→ RECORDS SHOWN

-- ==== Sys2Proof/Config.lean ====
section
/-! DEFINITION. What an instance of the BitSampler fixes (spec 00 R3), and the free values: opaque constants with no body. -/

namespace Sys2Proof

/-- The parameters of an instance that the block's rules read (spec 00 R3): `T_S`, `T_L` in time units and the time
unit `TU` in microseconds. State carries them as plain data and no step changes them (DESIGN CHOICE, safe: log entry 7).
That they are whole numbers is the model's choice too (DESIGN CHOICE, unsafe: log entry 23), and so is that any three are
admitted, `T_S` above `T_L` and 0 among them (DESIGN CHOICE, safe: log entry 25). -/
structure Params where
  /-- `T_S`, the wait before each sample, in TU. -/
  tS : Nat
  /-- `T_L`, the wait after a falling edge and after each gain-pulse edge, in TU. -/
  tL : Nat
  /-- `TU`, the time unit, in microseconds. -/
  tu : Nat
  deriving DecidableEq, Repr

/-- The defaults of spec 00 R3: `T_S` = 1, `T_L` = 3, `TU` = 1 microsecond. -/
def Params.default : Params := ⟨1, 3, 1⟩

/-- The byte-lane orders the model allows a bus wrapper. The spec leaves `BUS_BYTE_ORDER` OPEN and gives it no range
(20 R62): that it is one of these two is the model's choice. DESIGN CHOICE, unsafe: log entry 24. -/
inductive ByteOrder where
  | littleEndian
  | bigEndian
  deriving DecidableEq, Repr, Inhabited

/-- `T_OVERRUN_MAX`, OPEN (spec 00 R3, D4). Its value is free (safe: log entry 8); that it is a whole number of TU is the
model's choice, the spec giving it no unit and no range (DESIGN CHOICE, unsafe: log entry 23). -/
opaque Config.tOverrunMax : Nat

/-- `CHIP_T_LOW_MIN`, OPEN (spec 00 R3, 70 R191). Its value is free (safe: log entry 8); that it is a whole number of TU is
the model's choice, the spec giving it no unit and no range (DESIGN CHOICE, unsafe: log entry 23). -/
opaque Config.chipTLowMin : Nat

/-- `CHIP_T_TIMEOUT`, OPEN (spec 00 R3, 70 R191). Its value is free (safe: log entry 8); that it is a whole number of TU is
the model's choice, the spec giving it no unit and no range (DESIGN CHOICE, unsafe: log entry 23). -/
opaque Config.chipTTimeout : Nat

/-- `BUS_BYTE_ORDER`, OPEN (spec 00 R3, 20 R62). Which of the two orders it is stays free (safe: log entry 8); that there are
only two is the model's choice (DESIGN CHOICE, unsafe: log entry 24). -/
opaque Config.busByteOrder : ByteOrder

/-- The level of DATA at the n-th free draw (spec 20 R53: every DATA read is a free draw). Safe (log entry 1). -/
opaque Config.freeData : Nat → BitVec 1

/-- The level of `rst` at the n-th free draw of the environment (spec 60 R170). Safe (log entry 1). -/
opaque Config.freeRst : Nat → BitVec 1

/-- The level of `cfg_gain` at the n-th free draw of the environment (spec 60 R170). Safe (log entry 1). -/
opaque Config.freeCfgGain : Nat → BitVec 2

/-- The level of `cmd_valid` at the n-th free draw of the environment (spec 60 R170). Safe (log entry 1). -/
opaque Config.freeCmdValid : Nat → BitVec 1

/-- The level of `cmd_discard` at the n-th free draw of the environment (spec 60 R170). Safe (log entry 1). -/
opaque Config.freeCmdDiscard : Nat → BitVec 1

/-- What VOTE leaves in ACC when the window index is 24 to 31, applied to the index, the vote and ACC: the spec states no
bit position there (30 R76, R87). DESIGN CHOICE, safe: log entry 12. -/
opaque Config.voteBeyondLastWindow : BitVec 5 → BitVec 1 → BitVec 24 → BitVec 24

end Sys2Proof
end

→ ASSIGNMENT
A word-for-word copy of the lines from the one with "spec states no" through the end of the listing is what should be returned.

→ COMPLETED EXERCISE
/-- What VOTE leaves in ACC when the window index is 24 to 31, applied to the index, the vote and ACC: the spec states no
bit position there (30 R76, R87). DESIGN CHOICE, safe: log entry 12. -/
opaque Config.voteBeyondLastWindow : BitVec 5 → BitVec 1 → BitVec 24 → BitVec 24

end Sys2Proof
end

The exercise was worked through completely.